The Prisons Service said that after news of Hamdiyeh’s death on Tuesday made its way to the security prisoners, a number of them began slamming on their cell doors and throwing trash in a number of security blocks at prisons across the country.

At Ramon Prison in southern Israel, inmates threw objects at guards, who responded with tear gas, the Prisons Service spokeswoman said.

Three prisoners and six guards were treated at the jail for tear gas inhalation, she said.

Outside of the prisons, Palestinians reported that at least 24 people were injured during clashes with IDF soldiers in Hebron.

The IDF said that stones and 15 Molotov cocktails were thrown at security forces by 150 Palestinian rioters.

Israel Police spokesman Micky Rosenfeld said that in the late afternoon a group of around 50 Israeli Arabs held an illegal demonstration outside Nablus Gate in east Jerusalem, calling for the release of security prisoners in Israeli jails.

Rosenfeld said the protesters threw rocks and bottles at police, who dispersed them within minutes using stun grenades.

Nine protesters were arrested and no injuries were reported of police or protesters, he added. In Ramallah, protesters carried photos of Hamdiyeh, as they marched from the center of Ramallah toward Abbas’s office, but were blocked by PA policemen, eyewitnesses said.

Hamas’s armed wing, Izaddin Kassam, revealed Tuesday that Hamdiyeh was one of its top members.

“Abu Hamdiyeh was one of the heroes of Kassam,” the group said in a statement. “He was one of the unknown soldiers who joined and trained our fighters since 1989. He worked quietly to supply our fighters with weapons and explosives.”

In Ramallah, Abbas told Fatah leaders that Abu Hamdiyeh’s death was a sign of “Israeli intransigence and arrogance... especially against the prisoners in its prisons.”

He said the PA has protested to the Israeli government and various international organizations over the death of Abu Hamdiyeh.

“We will continue our efforts to liberate the homeland and the prisoners,” he added.

Abbas’s spokesman, Nabil Abu Rudaineh said, “We have been warning against this for a long time. The continued incarceration of the prisoners and medical negligence lead to grave repercussions.”

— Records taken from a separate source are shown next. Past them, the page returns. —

-- ==== Sys2Proof/Machine/Held.lean ====
section
/-! DEFINITION. Host commands that name sequences, pages and memory (R192–R197, R297–R299, R341–R344), each as its effect
on the state or the reason that refuses it, and the holding of commands until the step boundary (R298). -/
namespace Sys2Proof.Machine

/-- What a command's effect answers: a refusal, or the new state with result words. -/
abbrev Eff := Sum Nat (State × List W256)

def ok (s : State) : Eff := .inr (s, [])

/-- A refusal or a state as an effect. -/
def effOf : Sum Nat State → Eff
  | .inl r => .inl r
  | .inr s => ok s

/-- Completes the command reached on a queue with its effect, or ends its list. A group's master forwards it (R375). -/
def finish (s : State) (q : Nat) (e : Eff) : State :=
  match e with
  | .inl r => refuseCmd s q r
  | .inr (t, res) =>
    let t := match curCmd t q with
      | none => t
      | some (_, w) => forwardCmd t (qPart q) w
    completeCmd t q res

/-- A step runs that has not reached its boundary (R193, R298). -/
def stepActive (s : State) (p : Nat) : Bool := (part s p).step.isSome

/-- The mark of a command whose copy runs (R344), and of a page command that waits for one. -/
def copyMark : List Nat := [18]

/-- R344: a checkpoint save or restore of the sequence runs. -/
def copying (s : State) (p q : Nat) : Bool :=
  match curCmd s (8 * p + 1) with
  | none => false
  | some (r, w) => r.begun && r.aux == copyMark && cmdOpcode w == 0x12 && fld w 222 191 == q

/-- R25, R193, R344: the sequence is bound to a step that has not committed, or a checkpoint of it is being copied. -/
def seqBusy (s : State) (p q : Nat) : Bool := (boundSlot s p q).isSome || copying s p q

/-- R298: holds the command reached on queue `q` until the boundary. -/
def holdCmd (s : State) (q : Nat) : State :=
  let s := beginCmd s q []
  updPart s (qPart q) fun x => { x with step := x.step.map fun r => { r with held := r.held ++ [q] } }

/-- R196, R197: the refusal for a sequence that is not live or is cancelled. -/
def seqRefusal (s : State) (p q : Nat) : Option Nat :=
  match seqOf s p q with
  | none => some 0x0207
  | some x => if x.cancelled then some 0x020B else none

/-! ### Sequences (R192, R193, R197) -/

/-- SEQOPEN (R192). -/
def seqopenEff (s : State) (p q : Nat) : Eff :=
  if (seqOf s p q).isSome then .inl 0x020A
  else if 65536 ≤ liveCount s p then .inl 0x0303
  else ok (setSeq s p q { handle := freeHandle s p })

/-- SEQCLOSE (R193, R297). -/
def seqcloseEff (s : State) (p q : Nat) : Eff :=
  if (seqOf s p q).isNone then .inl 0x0207 else ok (closeSeq s p q)

/-- R306: a link of the dictionary joins partition `p` as target; its number. -/
def linkOfTarget (s : State) (p : Nat) : Option Nat :=
  (List.range 8).find? fun l => objD 0xFF s 0x5200 (8 * l + 1) != 0xFF && objD 0xFF s 0x5200 (8 * l + 2) == p
/-- R306: the link of which a partition is the draft. -/
def linkOfDraft (s : State) (p : Nat) : Option Nat :=
  (List.range 8).find? fun l => objD 0xFF s 0x5200 (8 * l + 1) == p && objD 0xFF s 0x5200 (8 * l + 2) != 0xFF

/-- SPARAM, SKEY and SSRC (R197): change a live sequence that is not cancelled. -/
def seqParamEff (s : State) (p q : Nat) (f : Seq → Seq) : Eff :=
  match seqOf s p q with
  | none => .inl 0x0207
  | some x => if x.cancelled then .inl 0x020B else ok (setSeq s p q (f x))

/-! ### Page engine commands (R196, R297) -/

/-- R196: what is judged when a page command begins: sequences live and not cancelled, LGRP in the pool. -/
def pageRefusal (s : State) (p w : Nat) : Option Nat :=
  let ng := kvNgroup (part s p).place
  match seqRefusal s p (fld w 223 192) with
  | some r => some r
  | none =>
    if cmdOpcode w = 0x23 then
      match seqRefusal s p (fld w 191 160) with
      | some r => some r
      | none => if ng = 0 then some 0x0105 else none
    else if ng ≤ fld w 191 184 then some 0x0105
    else none

/-- R297: the effect of a page engine command. -/
def pageEff (s : State) (p w : Nat) : Eff :=
  match pageRefusal s p w with
  | some r => .inl r
  | none =>
    let q := fld w 223 192
    let g := fld w 191 184
    match cmdOpcode w with
    | 0x20 => effOf (kvPalloc s p q g (fld w 183 168))
    | 0x21 => effOf (kvPfree s p q g (fld w 183 152))
    | 0x22 => effOf (kvPtedit s p q g (fld w 183 152) (fld w 151 120))
    | _ => effOf (kvPshare s p q (fld w 191 160) (fld w 159 128))

/-! ### XFER and CHKPT (R195, R299, R343, R344, R348) -/

/-- R10: `n` bytes from a partition virtual address meet the bytes `lo` up to `hi` of its space. -/
def meets (va n lo hi : Nat) : Bool := decide (vaLow va < hi) && decide (lo < vaLow va + n)

/-- R281, R299: the first pages, layers and state of the sets: a write of `n` bytes at `va` touches a NEW set. -/
def touchesNewSet (s : State) (p va n : Nat) : Bool :=
  let pl := (part s p).place
  (List.range (kvNgroup pl)).any fun g =>
    let gr := kvGroup pl g
    (List.range gr.nset).any fun k => setState s p g k == 2 &&
      meets va n (setPage gr k * pageStride pl) ((setPage gr k + gr.layers) * pageStride pl)

/-- R195, R299: the refusal of an XFER by its destination. -/
def xferRefusal (s : State) (p dst n : Nat) : Option Nat :=
  let pl := (part s p).place
  match vaSpace dst with
  | 0 => match ptile pl (vaPti dst) with
    | none => some 0x0106
    | some t => if touchesKind t 0 (vaOff dst) n then some 0x011A else none
  | 4 => if meets dst n (descBase pl) (poolSize pl) || touchesNewSet s p dst n then some 0x020C else none
  | _ => none

/-- R299, R348: an XFER into the page area or a STREAM region waits for the boundary of a running step. -/
def xferHolds (s : State) (p dst n : Nat) : Bool :=
  let pl := (part s p).place
  stepActive s p && ((vaSpace dst == 4 && meets dst n 0 (npage pl * pageStride pl)) ||
    (vaSpace dst == 2 && pl.hregs.any fun r => r.kind == 1 && meets dst n r.vbase (r.vbase + r.size)))

/-- R348: a write into a staging slot removes the slot's directory entry. -/
def unstageWrite (s : State) (p dst n : Nat) : State :=
  if vaSpace dst = 2 then
    { s with staged := s.staged.filter fun e => !(e.1 == p && meets dst n (vaLow e.2.1) (vaLow e.2.1 + stageBytes)) }
  else s

/-- R299: every ring tag of the partition that names a page written becomes invalid. -/
def untagPages (s : State) (p dst n : Nat) : State :=
  let pl := (part s p).place
  if vaSpace dst = 4 then
    { s with ringTags := s.ringTags.filter fun e =>
        !(pl.tiles.any (fun t => t.tile == e.1 / 2 ^ 40) &&
          meets dst n ((e.2 - 1) * pageStride pl) (e.2 * pageStride pl)) }
  else s

/-- R333: bytes that a transfer moves out of and into HBM (obj 0x58pp:3, :4). -/
def countHbm (s : State) (p src dst n : Nat) : State :=
  let s := if vaSpace src = 2 ∨ vaSpace src = 4 then addObj s (pidx 0x58 p) 3 n else s
  if vaSpace dst = 2 ∨ vaSpace dst = 4 then addObj s (pidx 0x58 p) 4 n else s

/-- R148: a write at a scratchpad address would read an uncorrectable word. -/
def dstBad (s : State) (p dst n : Nat) : Bool :=
  vaSpace dst == 0 && match ptile (part s p).place (vaPti dst) with
    | none => false
    | some t => spWriteBad s t.tile (vaOff dst) n

/-- XFER (R195, R338): moves one linear run. -/
def xferEff (s : State) (p src dst n : Nat) : Eff :=
  match xferRefusal s p dst n with
  | some r => .inl r
  | none =>
    let s := unstageWrite s p dst n
    if pvaBad s p src n then .inl (if vaSpace src = 0 then 0x0703 else 0x070A)
    else if dstBad s p dst n then .inl 0x0703
    else ok (countHbm (untagPages (pvaWrite s p dst (pvaRead s p src n)) p dst n) p src dst n)

/-- R343, R344: bytes of a page of a group. -/
def pageBytes (g : KvGroup) : Nat := 128 * g.nkvh * g.dh * kvEsize g
/-- R343: bytes of a checkpoint of a sequence of a length. -/
def chkptBytes (pl : Placement) (len : Nat) : Nat :=
  4096 + (pl.kv.groups.map fun g => (len + 63) / 64 * g.layers * pageBytes g).foldl (· + ·) 0

/-- R344: the checkpoint's address lies in a WORK or CHKPT region that holds all of it. -/
def chkptFits (pl : Placement) (va n : Nat) : Bool :=
  match regionAt pl 2 (vaLow va) with
  | none => false
  | some r => (r.kind == 0 || r.kind == 4) && decide (vaLow va + n ≤ r.vbase + r.size)

/-- R343: the pages of a sequence's sets, in the order in which a checkpoint holds them: page number and bytes. -/
def chkptPages (pl : Placement) (sets : Nat → Nat → Nat) (len : Nat) : List (Nat × Nat) :=
  (List.range (kvNgroup pl)).flatMap fun g =>
    let gr := kvGroup pl g
    (List.range ((len + 63) / 64)).flatMap fun i => (List.range gr.layers).map fun x =>
      (setPage gr (sets g i) + x, pageBytes gr)

/-- R343: the header words of a checkpoint, with CRC 0. -/
def chkptHeader (pl : Placement) (seq : Nat) (x : Seq) : List Byte :=
  leBytes 32 (put 1 8 248 + put (kvNgroup pl - 1) 4 244 + put seq 32 208 + put x.len 32 176 + put x.key 64 112
    + put x.temp 32 80 + put x.topk 7 73 + put x.topp 32 41 + put x.csrc 2 39)
  ++ leBytes 32 pl.image
  ++ (List.range 16).flatMap (fun g => leBytes 2 (if g < kvNgroup pl then (x.len + 63) / 64 else 0))
  ++ leBytes 4000 0

/-- CHKPT save (R344). -/
def chkptSaveEff (s : State) (p q va : Nat) : Eff :=
  let pl := (part s p).place
  match seqRefusal s p q, seqOf s p q with
  | some r, _ => .inl r
  | none, none => .inl 0x0207
  | none, some x =>
    if seqBusy s p q then .inl 0x0205
    else if !chkptFits pl va (chkptBytes pl x.len) then .inl 0x0105
    else
      let pages := chkptPages pl (fun g i => (table x g).getD i 0) x.len
      if pages.any fun e => pvaBad s p (4 * 2 ^ 44 + e.1 * pageStride pl) e.2 then .inl 0x070A
      else
        let body := chkptHeader pl q x ++ pages.flatMap fun e => pvaRead s p (4 * 2 ^ 44 + e.1 * pageStride pl) e.2
        let bytes := leBytes 4 (crc32 body) ++ body.drop 4
        let s := unstageWrite s p va bytes.length
        ok (countHbm (pvaWrite s p va bytes) p va va bytes.length)

/-- R344: the refusal of a restore; the checks of its header, bytes and free sets. -/
def chkptRefusal (s : State) (p q va : Nat) : Option Nat :=
  let pl := (part s p).place
  let h := leNat (pvaRead s p va 32)
  let len := fld h 207 176
  let n := chkptBytes pl len
  if (seqOf s p q).isSome then some 0x020A
  else if 65536 ≤ liveCount s p then some 0x0303
  else if !chkptFits pl va 4096 then some 0x0105
  else if pvaBad s p va 4096 then some 0x070A
  else if fld h 255 248 ≠ 1 ∨ fld h 247 244 + 1 ≠ kvNgroup pl ∨ leNat (pvaRead s p (va + 32) 8) ≠ pl.image then some 0x0709
  else if !chkptFits pl va n then some 0x0105
  else if pvaBad s p va n then some 0x070A
  else if crc32 (leBytes 4 0 ++ (pvaRead s p va n).drop 4) ≠ h % 2 ^ 32 then some 0x0709
  else if (List.range (kvNgroup pl)).any (fun g => decide ((freeSets s p g).length < (len + 63) / 64)) then some 0x0304
  else none

/-- CHKPT restore (R344): takes sets, makes the sequence live and writes its pages. -/
def chkptRestoreEff (s : State) (p q va : Nat) : Eff :=
  match chkptRefusal s p q va with
  | some r => .inl r
  | none =>
    let pl := (part s p).place
    let h := leNat (pvaRead s p va 32)
    let len := fld h 207 176
    let k := (len + 63) / 64
    let tabs := (List.range (kvNgroup pl)).map fun g => (g, (freeSets s p g).take k)
    let s1 := tabs.foldl (fun t e => e.2.foldl (fun t n => putSet t p e.1 n 1 1) t) s
    let x : Seq := { handle := freeHandle s p, len := len, key := fld h 175 112, temp := fld h 111 80
                     topk := fld h 79 73, topp := fld h 72 41, csrc := fld h 40 39, tables := tabs }
    let pages := chkptPages pl (fun g i => (table x g).getD i 0) len
    let s2 := (pages.foldl (fun (a : State × Nat) e =>
      let dst := 4 * 2 ^ 44 + e.1 * pageStride pl
      (untagPages (pvaWrite a.1 p dst (pvaRead s p (va + a.2) e.2)) p dst e.2, a.2 + e.2)) (s1, 4096)).1
    ok (countHbm (setSeq s2 p q x) p va va (chkptBytes pl len))

/-! ### Commands held to the boundary (R298) -/

/-- The effect of the command that a queue holds, as it is judged at the boundary or the discard. -/
def heldEff (s : State) (q w : Nat) : Eff :=
  let p := qPart q
  match cmdOpcode w with
  | 0x03 => seqcloseEff s p (fld w 223 192)
  | 0x10 => xferEff s p (fld w 223 176) (fld w 175 128) (fld w 127 96)
  | 0x12 => chkptRestoreEff s p (fld w 222 191) (fld w 190 143)
  | _ => pageEff s p w

/-- R344: a checkpoint has been judged: it is refused, or its copy runs until the next tick of the reference (log 27). -/
def startCopy (s : State) (q : Nat) (e : Eff) : State :=
  match e with
  | .inl r => refuseCmd s q r
  | .inr (t, _) => beginCmd t q copyMark

/-- R27 action 5, R298: the held commands take effect in submission order and complete; a restore begins its copy. -/
def judgeHeld (s : State) (held : List Nat) : State :=
  held.foldl (fun s q => match curCmd s q with
    | none => s
    | some (_, w) => if cmdOpcode w = 0x12 then startCopy s q (heldEff s q w) else finish s q (heldEff s q w)) s

/-- R344: a page command names a sequence whose checkpoint is being copied. -/
def pageWaits (s : State) (p w : Nat) : Bool :=
  copying s p (fld w 223 192) || (cmdOpcode w == 0x23 && copying s p (fld w 191 160))

/-- R298: a page command that waited for a checkpoint takes effect, or is held to the boundary of a running step. -/
def pageResume (s : State) (q : Nat) : State :=
  match curCmd s q with
  | none => s
  | some (r, w) =>
    if r.begun && r.aux == copyMark && !pageWaits s (qPart q) w then
      if stepActive s (qPart q) then holdCmd s q else finish s q (pageEff s (qPart q) w)
    else s

/-- R344: the checkpoint copies of a partition complete, and the page commands that waited for them go on. -/
def copiesEnd (s : State) (p : Nat) : State :=
  match curCmd s (8 * p + 1) with
  | none => s
  | some (r, _) => if r.begun && r.aux == copyMark then pageResume (completeCmd s (8 * p + 1) []) (8 * p + 2) else s

/-! ### CANCEL (R194, R318–R320) -/

/-- R194: CANCEL's result word. -/
def cancelWord (s : State) (p q : Nat) : W256 :=
  let last := match (seqOf s p q).bind (·.lastStep) with
    | some n => n
    | none => Config.noLastStep q
  BitVec.ofNat 256 (put q 32 224 + put last 64 160)

/-- Fills the result words of the CANCELs of one list that have become final. -/
def finalOne (s : State) (p : Nat) (seq : Nat → Bool) (r : RunList) : RunList :=
  (r.aux.filter fun e => seq (e / 65536)).foldl (fun r e =>
    { r with results := r.results.set (e % 65536) (cancelWord s p (e / 65536)), aux := r.aux.erase e }) r

/-- R194, R320: the CANCELs of partition `p` for the sequences that satisfy `seq` are final: their result words are
filled in, and a list of which none waits any more ends. -/
def finalCancels (s : State) (p : Nat) (seq : Nat → Bool) : State :=
  let upd := s.cancelWait.map fun e => if qPart e.1 = p then (e.1, finalOne s p seq e.2) else e
  let run := (List.range 1).foldl (fun s _ => match (queue s (128 + 8 * p)).running with
    | none => s
    | some r => setQueue s (128 + 8 * p) { queue s (128 + 8 * p) with running := some (finalOne s p seq r) }) s
  let s := { run with cancelWait := upd.filter fun e => !e.2.aux.isEmpty }
  releaseWaits ((upd.filter fun e => e.2.aux.isEmpty).foldl (fun s e =>
    endRun s e.1 e.2 (if e.2.begun then 0x0207 else 0) (if e.2.begun then e.2.pos else 0)) s) p 6

end Sys2Proof.Machine
end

He called for the release of all prisoners from Israeli jails.

An Israeli official in the Prime Minister’s Office said that by blaming Israel for someone’s cancer-related death, elements inside the PA “appear to be wanting to speak the language of confrontation, not reconciliation.”

This was especially troubling, the official said, coming so soon after US President Barack Obama’s visit to the region, and as US Secretary of State John Kerry is looking for ways to restart Israeli-Palestinian negotiations.

“I don’t understand what a confrontation with Israel gets them,” he said. “I think it is a strategic mistake in terms of being able to deliver things to the Palestinian people.”

“Sometimes I think they are on autopilot,” the official added of the PA leadership.

“Whatever happens is Israel’s fault. It is not constructive, it is ‘old think,’ it is point scoring.”

Tovah Lazaroff, Herb Keinon and Reuters contributed to this report.